*Task description*. Within the records below is a range that opens at the line with "def State.send (s" and closes at the line with "def State.provByte (s". Return that range word for word, both ends included, and only that range.

━━━━━━━━

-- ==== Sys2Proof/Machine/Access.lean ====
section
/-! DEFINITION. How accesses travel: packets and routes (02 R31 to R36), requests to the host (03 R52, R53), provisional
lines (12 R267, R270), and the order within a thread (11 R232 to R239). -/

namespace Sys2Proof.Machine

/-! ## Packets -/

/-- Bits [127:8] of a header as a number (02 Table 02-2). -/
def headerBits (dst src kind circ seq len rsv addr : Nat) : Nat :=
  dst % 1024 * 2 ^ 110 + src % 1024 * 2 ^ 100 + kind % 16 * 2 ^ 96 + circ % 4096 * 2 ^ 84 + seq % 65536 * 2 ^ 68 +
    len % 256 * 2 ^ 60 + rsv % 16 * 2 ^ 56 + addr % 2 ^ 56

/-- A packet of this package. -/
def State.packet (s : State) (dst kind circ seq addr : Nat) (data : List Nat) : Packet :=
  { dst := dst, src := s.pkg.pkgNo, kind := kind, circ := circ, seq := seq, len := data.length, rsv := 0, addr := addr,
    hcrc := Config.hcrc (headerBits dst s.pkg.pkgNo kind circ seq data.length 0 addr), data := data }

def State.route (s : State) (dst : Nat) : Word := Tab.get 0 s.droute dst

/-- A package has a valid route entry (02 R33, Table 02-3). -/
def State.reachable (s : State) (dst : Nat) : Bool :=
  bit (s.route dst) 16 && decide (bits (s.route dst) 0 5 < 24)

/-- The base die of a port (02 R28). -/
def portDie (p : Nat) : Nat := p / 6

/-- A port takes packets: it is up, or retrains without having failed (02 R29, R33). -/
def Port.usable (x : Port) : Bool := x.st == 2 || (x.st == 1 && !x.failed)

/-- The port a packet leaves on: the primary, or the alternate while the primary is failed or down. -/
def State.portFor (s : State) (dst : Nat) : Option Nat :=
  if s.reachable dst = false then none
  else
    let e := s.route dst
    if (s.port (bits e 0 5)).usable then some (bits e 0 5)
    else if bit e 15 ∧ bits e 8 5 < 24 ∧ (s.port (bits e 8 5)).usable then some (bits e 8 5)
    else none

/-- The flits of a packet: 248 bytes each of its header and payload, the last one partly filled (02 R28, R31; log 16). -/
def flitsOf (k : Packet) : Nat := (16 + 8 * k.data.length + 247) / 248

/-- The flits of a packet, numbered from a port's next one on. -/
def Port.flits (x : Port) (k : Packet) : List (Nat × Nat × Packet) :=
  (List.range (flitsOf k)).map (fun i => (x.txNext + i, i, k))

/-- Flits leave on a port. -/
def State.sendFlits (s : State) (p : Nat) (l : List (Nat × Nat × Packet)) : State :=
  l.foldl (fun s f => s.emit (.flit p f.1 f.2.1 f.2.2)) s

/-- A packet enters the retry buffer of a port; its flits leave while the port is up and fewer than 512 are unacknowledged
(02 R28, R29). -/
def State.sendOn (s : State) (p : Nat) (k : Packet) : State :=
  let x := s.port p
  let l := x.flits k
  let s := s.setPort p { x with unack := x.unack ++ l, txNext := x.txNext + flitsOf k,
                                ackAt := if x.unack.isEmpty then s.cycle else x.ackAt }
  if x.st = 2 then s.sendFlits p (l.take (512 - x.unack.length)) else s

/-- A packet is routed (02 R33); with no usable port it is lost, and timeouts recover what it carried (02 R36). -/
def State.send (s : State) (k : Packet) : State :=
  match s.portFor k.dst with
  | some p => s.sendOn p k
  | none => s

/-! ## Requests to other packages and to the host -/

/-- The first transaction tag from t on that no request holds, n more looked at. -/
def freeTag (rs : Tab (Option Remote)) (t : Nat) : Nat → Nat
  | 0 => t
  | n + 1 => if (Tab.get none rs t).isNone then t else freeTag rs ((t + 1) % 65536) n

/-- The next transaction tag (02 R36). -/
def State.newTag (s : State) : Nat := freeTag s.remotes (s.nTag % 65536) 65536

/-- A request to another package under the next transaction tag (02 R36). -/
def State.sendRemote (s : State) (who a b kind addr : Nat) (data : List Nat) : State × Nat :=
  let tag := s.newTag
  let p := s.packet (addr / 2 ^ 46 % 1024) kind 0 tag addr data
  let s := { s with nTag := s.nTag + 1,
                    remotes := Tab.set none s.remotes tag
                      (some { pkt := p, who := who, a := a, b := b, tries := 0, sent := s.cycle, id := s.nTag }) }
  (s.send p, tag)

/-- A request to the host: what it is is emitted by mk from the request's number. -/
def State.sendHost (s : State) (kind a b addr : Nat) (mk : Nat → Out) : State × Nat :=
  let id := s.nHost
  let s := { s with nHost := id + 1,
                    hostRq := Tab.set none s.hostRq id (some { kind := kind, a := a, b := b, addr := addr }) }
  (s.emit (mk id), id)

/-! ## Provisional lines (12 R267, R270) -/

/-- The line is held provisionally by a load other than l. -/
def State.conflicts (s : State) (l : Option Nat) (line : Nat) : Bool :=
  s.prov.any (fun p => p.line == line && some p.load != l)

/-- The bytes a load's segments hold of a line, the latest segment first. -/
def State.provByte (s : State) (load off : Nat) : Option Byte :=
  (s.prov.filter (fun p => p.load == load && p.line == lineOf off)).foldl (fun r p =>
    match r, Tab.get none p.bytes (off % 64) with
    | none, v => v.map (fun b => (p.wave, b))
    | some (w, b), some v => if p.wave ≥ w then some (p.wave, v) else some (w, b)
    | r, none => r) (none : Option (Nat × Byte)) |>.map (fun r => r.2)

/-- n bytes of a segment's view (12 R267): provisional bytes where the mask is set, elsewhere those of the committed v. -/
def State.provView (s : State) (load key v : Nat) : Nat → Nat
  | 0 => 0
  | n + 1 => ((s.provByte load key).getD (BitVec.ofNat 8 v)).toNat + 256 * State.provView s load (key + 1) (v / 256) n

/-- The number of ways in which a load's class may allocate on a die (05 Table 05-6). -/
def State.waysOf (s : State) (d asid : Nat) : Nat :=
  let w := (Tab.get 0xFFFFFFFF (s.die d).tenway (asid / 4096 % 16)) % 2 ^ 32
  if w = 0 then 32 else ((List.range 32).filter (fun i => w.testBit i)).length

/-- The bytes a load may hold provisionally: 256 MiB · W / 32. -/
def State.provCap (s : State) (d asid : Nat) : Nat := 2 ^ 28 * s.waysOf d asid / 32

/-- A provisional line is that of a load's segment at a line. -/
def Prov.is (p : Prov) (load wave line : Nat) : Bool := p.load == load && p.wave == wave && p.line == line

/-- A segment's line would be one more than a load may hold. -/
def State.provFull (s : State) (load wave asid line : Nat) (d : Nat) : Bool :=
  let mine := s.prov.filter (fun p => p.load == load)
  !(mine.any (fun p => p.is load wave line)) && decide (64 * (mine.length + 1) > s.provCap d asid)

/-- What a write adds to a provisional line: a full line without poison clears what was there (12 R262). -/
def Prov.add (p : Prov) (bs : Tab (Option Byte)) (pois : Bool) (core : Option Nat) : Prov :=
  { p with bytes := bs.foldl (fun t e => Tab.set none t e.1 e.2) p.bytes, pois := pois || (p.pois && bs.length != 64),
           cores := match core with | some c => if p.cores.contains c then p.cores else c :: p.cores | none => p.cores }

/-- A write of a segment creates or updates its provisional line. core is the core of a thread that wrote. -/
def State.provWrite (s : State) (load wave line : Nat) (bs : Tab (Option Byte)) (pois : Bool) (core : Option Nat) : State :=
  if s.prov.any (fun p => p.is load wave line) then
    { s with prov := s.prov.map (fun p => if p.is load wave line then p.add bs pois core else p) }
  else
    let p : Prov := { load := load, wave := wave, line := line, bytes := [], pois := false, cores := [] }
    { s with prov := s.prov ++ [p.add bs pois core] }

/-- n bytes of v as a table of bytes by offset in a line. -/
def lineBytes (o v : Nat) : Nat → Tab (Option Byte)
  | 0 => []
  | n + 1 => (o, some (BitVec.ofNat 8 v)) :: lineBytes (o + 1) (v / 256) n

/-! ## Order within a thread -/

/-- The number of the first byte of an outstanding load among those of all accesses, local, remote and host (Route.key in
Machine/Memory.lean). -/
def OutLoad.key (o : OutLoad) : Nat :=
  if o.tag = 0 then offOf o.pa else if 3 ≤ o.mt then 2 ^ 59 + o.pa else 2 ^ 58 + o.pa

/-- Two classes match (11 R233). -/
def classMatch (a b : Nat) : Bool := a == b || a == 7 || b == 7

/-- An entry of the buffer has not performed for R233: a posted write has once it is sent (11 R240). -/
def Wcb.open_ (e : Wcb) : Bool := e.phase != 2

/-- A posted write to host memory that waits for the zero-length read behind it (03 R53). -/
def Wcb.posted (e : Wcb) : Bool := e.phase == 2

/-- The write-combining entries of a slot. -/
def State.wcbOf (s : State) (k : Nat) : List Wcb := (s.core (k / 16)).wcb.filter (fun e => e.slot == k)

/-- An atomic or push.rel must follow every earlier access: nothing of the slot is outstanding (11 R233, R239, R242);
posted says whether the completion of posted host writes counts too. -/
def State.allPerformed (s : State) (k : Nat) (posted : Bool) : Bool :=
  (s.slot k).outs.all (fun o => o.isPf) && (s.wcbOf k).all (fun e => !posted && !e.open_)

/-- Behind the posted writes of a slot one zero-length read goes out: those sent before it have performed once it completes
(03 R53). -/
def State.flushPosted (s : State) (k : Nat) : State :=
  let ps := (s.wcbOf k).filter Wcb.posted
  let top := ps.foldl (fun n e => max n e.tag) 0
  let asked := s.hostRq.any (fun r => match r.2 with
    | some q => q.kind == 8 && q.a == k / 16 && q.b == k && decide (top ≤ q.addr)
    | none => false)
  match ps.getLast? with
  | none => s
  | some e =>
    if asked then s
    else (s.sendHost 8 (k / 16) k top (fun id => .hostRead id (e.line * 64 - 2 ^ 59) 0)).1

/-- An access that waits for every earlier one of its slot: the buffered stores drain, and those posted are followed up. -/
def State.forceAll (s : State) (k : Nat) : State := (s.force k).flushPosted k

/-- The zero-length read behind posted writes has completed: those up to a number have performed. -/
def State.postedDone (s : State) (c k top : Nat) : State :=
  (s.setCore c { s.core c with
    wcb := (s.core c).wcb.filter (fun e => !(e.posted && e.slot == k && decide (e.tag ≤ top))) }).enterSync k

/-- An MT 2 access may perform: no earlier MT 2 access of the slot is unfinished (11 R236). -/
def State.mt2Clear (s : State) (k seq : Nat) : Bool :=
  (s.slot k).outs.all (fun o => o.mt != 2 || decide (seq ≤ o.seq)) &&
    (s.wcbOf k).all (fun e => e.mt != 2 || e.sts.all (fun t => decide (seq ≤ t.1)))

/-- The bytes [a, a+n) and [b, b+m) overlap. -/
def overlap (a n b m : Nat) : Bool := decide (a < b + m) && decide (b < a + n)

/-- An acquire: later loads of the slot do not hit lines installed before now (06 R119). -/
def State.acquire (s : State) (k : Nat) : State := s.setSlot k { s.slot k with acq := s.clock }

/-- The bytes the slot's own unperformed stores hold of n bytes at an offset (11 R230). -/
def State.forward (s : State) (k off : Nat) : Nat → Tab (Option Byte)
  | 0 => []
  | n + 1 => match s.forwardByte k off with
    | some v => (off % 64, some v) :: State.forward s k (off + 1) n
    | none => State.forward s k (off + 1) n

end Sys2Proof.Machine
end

━━━━━━━━

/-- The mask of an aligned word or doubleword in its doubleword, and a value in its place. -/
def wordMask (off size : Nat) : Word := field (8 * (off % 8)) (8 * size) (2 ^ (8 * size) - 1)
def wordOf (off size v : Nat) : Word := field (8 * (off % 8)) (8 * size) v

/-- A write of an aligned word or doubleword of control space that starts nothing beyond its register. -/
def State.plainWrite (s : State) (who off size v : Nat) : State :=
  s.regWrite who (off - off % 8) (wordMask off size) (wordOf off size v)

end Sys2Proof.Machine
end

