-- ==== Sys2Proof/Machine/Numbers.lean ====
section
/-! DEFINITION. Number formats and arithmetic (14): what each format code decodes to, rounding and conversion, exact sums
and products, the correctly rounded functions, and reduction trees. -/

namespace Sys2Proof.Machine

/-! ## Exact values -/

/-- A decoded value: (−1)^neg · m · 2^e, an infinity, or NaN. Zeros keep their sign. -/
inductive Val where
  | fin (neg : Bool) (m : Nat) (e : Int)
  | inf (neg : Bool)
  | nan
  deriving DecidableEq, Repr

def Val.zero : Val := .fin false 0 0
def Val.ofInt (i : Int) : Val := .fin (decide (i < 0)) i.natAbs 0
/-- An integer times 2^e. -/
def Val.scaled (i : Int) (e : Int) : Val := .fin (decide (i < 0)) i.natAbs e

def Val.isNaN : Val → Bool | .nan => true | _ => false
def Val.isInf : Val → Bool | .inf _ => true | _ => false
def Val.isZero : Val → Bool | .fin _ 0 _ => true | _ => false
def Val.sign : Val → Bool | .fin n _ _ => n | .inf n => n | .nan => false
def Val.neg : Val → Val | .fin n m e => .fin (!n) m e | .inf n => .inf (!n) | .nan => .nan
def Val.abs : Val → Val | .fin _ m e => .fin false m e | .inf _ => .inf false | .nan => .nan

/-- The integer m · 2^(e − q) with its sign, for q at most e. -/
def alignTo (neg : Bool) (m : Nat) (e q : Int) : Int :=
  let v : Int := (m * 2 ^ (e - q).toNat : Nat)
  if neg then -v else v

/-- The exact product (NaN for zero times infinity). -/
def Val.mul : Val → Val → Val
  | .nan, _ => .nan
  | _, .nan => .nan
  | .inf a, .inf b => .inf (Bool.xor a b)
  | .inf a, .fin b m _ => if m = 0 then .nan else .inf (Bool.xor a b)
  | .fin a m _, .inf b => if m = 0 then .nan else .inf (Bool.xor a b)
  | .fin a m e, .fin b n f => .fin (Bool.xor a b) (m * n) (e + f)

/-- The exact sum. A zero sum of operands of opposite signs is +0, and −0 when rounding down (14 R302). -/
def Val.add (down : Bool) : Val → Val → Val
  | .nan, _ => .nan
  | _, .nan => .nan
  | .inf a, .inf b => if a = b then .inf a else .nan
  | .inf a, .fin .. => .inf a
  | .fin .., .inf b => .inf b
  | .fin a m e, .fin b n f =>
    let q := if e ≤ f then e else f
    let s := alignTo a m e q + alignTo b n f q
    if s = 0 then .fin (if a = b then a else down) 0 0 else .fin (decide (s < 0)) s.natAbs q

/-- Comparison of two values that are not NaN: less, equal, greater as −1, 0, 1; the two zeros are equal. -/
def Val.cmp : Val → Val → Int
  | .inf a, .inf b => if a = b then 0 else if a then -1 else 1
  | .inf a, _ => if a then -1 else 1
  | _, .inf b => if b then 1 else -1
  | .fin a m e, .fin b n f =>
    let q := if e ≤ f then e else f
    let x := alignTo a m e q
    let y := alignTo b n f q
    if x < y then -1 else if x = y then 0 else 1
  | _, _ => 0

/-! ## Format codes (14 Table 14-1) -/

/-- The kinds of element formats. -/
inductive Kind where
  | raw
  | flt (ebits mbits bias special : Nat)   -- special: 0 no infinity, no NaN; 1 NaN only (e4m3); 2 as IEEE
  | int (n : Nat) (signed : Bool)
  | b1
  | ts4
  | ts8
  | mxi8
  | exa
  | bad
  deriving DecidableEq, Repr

━━━━━━━━

*Answer box*.
def State.send (s : State) (k : Packet) : State :=
  match s.portFor k.dst with
  | some p => s.sendOn p k
  | none => s

/-! ## Requests to other packages and to the host -/

/-- The first transaction tag from t on that no request holds, n more looked at. -/
def freeTag (rs : Tab (Option Remote)) (t : Nat) : Nat → Nat
  | 0 => t
  | n + 1 => if (Tab.get none rs t).isNone then t else freeTag rs ((t + 1) % 65536) n

/-- The next transaction tag (02 R36). -/
def State.newTag (s : State) : Nat := freeTag s.remotes (s.nTag % 65536) 65536

/-- A request to another package under the next transaction tag (02 R36). -/
def State.sendRemote (s : State) (who a b kind addr : Nat) (data : List Nat) : State × Nat :=
  let tag := s.newTag
  let p := s.packet (addr / 2 ^ 46 % 1024) kind 0 tag addr data
  let s := { s with nTag := s.nTag + 1,
                    remotes := Tab.set none s.remotes tag
                      (some { pkt := p, who := who, a := a, b := b, tries := 0, sent := s.cycle, id := s.nTag }) }
  (s.send p, tag)

/-- A request to the host: what it is is emitted by mk from the request's number. -/
def State.sendHost (s : State) (kind a b addr : Nat) (mk : Nat → Out) : State × Nat :=
  let id := s.nHost
  let s := { s with nHost := id + 1,
                    hostRq := Tab.set none s.hostRq id (some { kind := kind, a := a, b := b, addr := addr }) }
  (s.emit (mk id), id)

/-! ## Provisional lines (12 R267, R270) -/

/-- The line is held provisionally by a load other than l. -/
def State.conflicts (s : State) (l : Option Nat) (line : Nat) : Bool :=
  s.prov.any (fun p => p.line == line && some p.load != l)

/-- The bytes a load's segments hold of a line, the latest segment first. -/
def State.provByte (s : State) (load off : Nat) : Option Byte :=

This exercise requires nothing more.